CFP Dec 18, 2022

Community and Collaboration in Dutch and Flemish Art (Boston/online, 12 May 23)

Center for Netherlandish Art at the Museum of Fine Arts, Boston, May 12, 2023
Deadline: Feb 1, 2023

Marije Spek

The Center for Netherlandish Art (CNA) seeks 20-minute papers from emerging scholars that critically and creatively engage with the theme of Community and Collaboration in Dutch and Flemish art from the long 17th century (circa 1560-1800), with a particular interest in topics that explore new methods or histories.

Topics might include but are not limited to:
- Visualizations of artists’ studios and other spaces of cooperation;
- Physical and psychological isolation and exile within and beyond the Dutch Republic and Flanders;
- Artists as community leaders;
- The role of gender and gender identity in community.

A total of three papers will be selected for presentation during the 2023 CNA Colloquium, scheduled for Friday, May 12th, 2023. This daylong event offers a platform for selected emerging scholars to share original research with the international community of experts in the field. The program will be held in a hybrid format, allowing for both in-person and virtual participation. Further event details will be shared closer to the event date.

How to apply
We invite contributions from MA students, PhD candidates, and postdoctoral researchers with less than five years of working experience. Individuals of all nationalities may apply. As we amplify our efforts toward becoming truly inclusive, ensuring that diversity and equity are lived values, we actively encourage candidates from traditionally underrepresented backgrounds to submit proposals.

Please submit a title and abstract (500 words maximum) and a CV in one single PDF file to cnamfa.org, with ‘Call for Papers’ included in the email’s subject line.

Submissions are accepted on a rolling basis through February 1, 2023. Selected participants will be notified by February 17, 2023.

Selected candidates will have the opportunity to workshop their papers during a rehearsal presentation one week prior to the event.

Background
Scholarship and museum exhibitions have long recognized the artistic achievements of individual artists like Rembrandt, Vermeer and Rubens, but in the 17th-century Netherlands collaboration, partnership, and studio practices fueled artistic creativity and production. Studio practices, such as those described by Rembrandt’s pupil Samuel van Hoogstraten, could also reinforce and reflect power and hierarchy. Likewise, Rubens and his pupil Anthony van Dyck together shaped—and re-shaped—visual convention for aristocratic portraiture. Artists reached outside the studio to engage with collaborators in other professions, forming partnerships that resulted in various types of printed, visual, and performing arts. Artist studios, guilds, chambers of rhetoric, marketplaces, universities, churches, and private homes—to name a few places—also served as sites of artistic mentorship, teaching, and innovation.

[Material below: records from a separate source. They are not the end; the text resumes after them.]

@[simp] theorem modHif_regs (f : HifS → HifS) (s : State) : (modHif f s).regs = s.regs := rfl
@[simp] theorem modHif_inForce (f : HifS → HifS) (s : State) : (modHif f s).inForce = s.inForce := rfl
@[simp] theorem modHif_core (f : HifS → HifS) (s : State) : (modHif f s).core = s.core := rfl
@[simp] theorem modHif_time (f : HifS → HifS) (s : State) : (modHif f s).time = s.time := rfl
@[simp] theorem modHif_clock (f : HifS → HifS) (s : State) : (modHif f s).clock = s.clock := rfl
@[simp] theorem modHif_rsi (f : HifS → HifS) (s : State) : (modHif f s).rsi = s.rsi := rfl
@[simp] theorem modHif_prsm (f : HifS → HifS) (s : State) : (modHif f s).prsm = s.prsm := rfl
@[simp] theorem modHif_rx (f : HifS → HifS) (s : State) : (modHif f s).rx = s.rx := rfl
@[simp] theorem modHif_mac (f : HifS → HifS) (s : State) : (modHif f s).mac = s.mac := rfl
@[simp] theorem modHif_txc (f : HifS → HifS) (s : State) : (modHif f s).txc = s.txc := rfl
@[simp] theorem modHif_hif (f : HifS → HifS) (s : State) : (modHif f s).hif = f s.hif := rfl
@[simp] theorem modHif_tm (f : HifS → HifS) (s : State) : (modHif f s).tm = s.tm := rfl
@[simp] theorem modHif_fwd (f : HifS → HifS) (s : State) : (modHif f s).fwd = s.fwd := rfl
@[simp] theorem modHif_fld (f : HifS → HifS) (s : State) : (modHif f s).fld = s.fld := rfl
@[simp] theorem modHif_sec (f : HifS → HifS) (s : State) : (modHif f s).sec = s.sec := rfl
@[simp] theorem modHif_kv (f : HifS → HifS) (s : State) : (modHif f s).kv = s.kv := rfl
@[simp] theorem modHif_wdn (f : HifS → HifS) (s : State) : (modHif f s).wdn = s.wdn := rfl
@[simp] theorem modHif_mir (f : HifS → HifS) (s : State) : (modHif f s).mir = s.mir := rfl
@[simp] theorem modHif_fw (f : HifS → HifS) (s : State) : (modHif f s).fw = s.fw := rfl
@[simp] theorem modHif_lc (f : HifS → HifS) (s : State) : (modHif f s).lc = s.lc := rfl
@[simp] theorem modHif_otp (f : HifS → HifS) (s : State) : (modHif f s).otp = s.otp := rfl
@[simp] theorem modHif_pwr (f : HifS → HifS) (s : State) : (modHif f s).pwr = s.pwr := rfl
@[simp] theorem modHif_dbg (f : HifS → HifS) (s : State) : (modHif f s).dbg = s.dbg := rfl
@[simp] theorem modHif_lpe (f : HifS → HifS) (s : State) : (modHif f s).lpe = s.lpe := rfl
@[simp] theorem modHif_mem (f : HifS → HifS) (s : State) : (modHif f s).mem = s.mem := rfl
@[simp] theorem modHif_out (f : HifS → HifS) (s : State) : (modHif f s).out = s.out := rfl
@[simp] theorem modHif_pending (f : HifS → HifS) (s : State) : (modHif f s).pending = s.pending := rfl
@[simp] theorem modHif_get (f : HifS → HifS) (s : State) (g : Fld) : (modHif f s).get g = s.get g := rfl

@[simp] theorem modMem_regs (f : MemS → MemS) (s : State) : (modMem f s).regs = s.regs := rfl
@[simp] theorem modMem_inForce (f : MemS → MemS) (s : State) : (modMem f s).inForce = s.inForce := rfl
@[simp] theorem modMem_core (f : MemS → MemS) (s : State) : (modMem f s).core = s.core := rfl
@[simp] theorem modMem_time (f : MemS → MemS) (s : State) : (modMem f s).time = s.time := rfl
@[simp] theorem modMem_clock (f : MemS → MemS) (s : State) : (modMem f s).clock = s.clock := rfl
@[simp] theorem modMem_rsi (f : MemS → MemS) (s : State) : (modMem f s).rsi = s.rsi := rfl
@[simp] theorem modMem_prsm (f : MemS → MemS) (s : State) : (modMem f s).prsm = s.prsm := rfl
@[simp] theorem modMem_rx (f : MemS → MemS) (s : State) : (modMem f s).rx = s.rx := rfl
@[simp] theorem modMem_mac (f : MemS → MemS) (s : State) : (modMem f s).mac = s.mac := rfl
@[simp] theorem modMem_txc (f : MemS → MemS) (s : State) : (modMem f s).txc = s.txc := rfl
@[simp] theorem modMem_hif (f : MemS → MemS) (s : State) : (modMem f s).hif = s.hif := rfl
@[simp] theorem modMem_tm (f : MemS → MemS) (s : State) : (modMem f s).tm = s.tm := rfl
@[simp] theorem modMem_fwd (f : MemS → MemS) (s : State) : (modMem f s).fwd = s.fwd := rfl
@[simp] theorem modMem_fld (f : MemS → MemS) (s : State) : (modMem f s).fld = s.fld := rfl
@[simp] theorem modMem_sec (f : MemS → MemS) (s : State) : (modMem f s).sec = s.sec := rfl
@[simp] theorem modMem_kv (f : MemS → MemS) (s : State) : (modMem f s).kv = s.kv := rfl
@[simp] theorem modMem_wdn (f : MemS → MemS) (s : State) : (modMem f s).wdn = s.wdn := rfl
@[simp] theorem modMem_mir (f : MemS → MemS) (s : State) : (modMem f s).mir = s.mir := rfl
@[simp] theorem modMem_fw (f : MemS → MemS) (s : State) : (modMem f s).fw = s.fw := rfl
@[simp] theorem modMem_lc (f : MemS → MemS) (s : State) : (modMem f s).lc = s.lc := rfl
@[simp] theorem modMem_otp (f : MemS → MemS) (s : State) : (modMem f s).otp = s.otp := rfl
@[simp] theorem modMem_pwr (f : MemS → MemS) (s : State) : (modMem f s).pwr = s.pwr := rfl
@[simp] theorem modMem_dbg (f : MemS → MemS) (s : State) : (modMem f s).dbg = s.dbg := rfl
@[simp] theorem modMem_lpe (f : MemS → MemS) (s : State) : (modMem f s).lpe = s.lpe := rfl
@[simp] theorem modMem_mem (f : MemS → MemS) (s : State) : (modMem f s).mem = f s.mem := rfl
@[simp] theorem modMem_out (f : MemS → MemS) (s : State) : (modMem f s).out = s.out := rfl
@[simp] theorem modMem_pending (f : MemS → MemS) (s : State) : (modMem f s).pending = s.pending := rfl
@[simp] theorem modMem_get (f : MemS → MemS) (s : State) (g : Fld) : (modMem f s).get g = s.get g := rfl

On the other hand, long periods of travel and infrequent correspondence made it difficult to forge lines of communication or connection. Though many artists were active in creative and commercial centers, some were not. Some may have experienced uncomfortable isolation—phases of boredom and restlessness, social confinement, or geographic remoteness—not dissimilar to the experience that many people had early in the COVID-19 pandemic.

The work of Frans Post and Albert Eckhout demonstrates some ways in which Dutch artists attempted to represent ideas of community and isolation beyond the Republic, while Dutch and Flemish artists such as the Bamboccianti and Bentvueghels sought the companionship of their countrymen even while pursuing new ideas and experiences in Rome. Gender, political beliefs, religious affiliations, and other aspects of personal identity also informed artistic collaboration and a sense of community; as much as some artists were embraced for their abilities and beliefs, others were exiled. From Pieter Bruegel the Elder and Jan Steen’s crowded and lively scenes of taverns and domestic life, to the isolation seen in Rembrandt’s later self-portraits—works of art from this period show a spectrum of collaboration and community throughout the period.

Organized by Rachel Kase and Sarah Mallory, with support from the Center for Netherlandish Art (CNA) at the Museum of Fine Arts, Boston.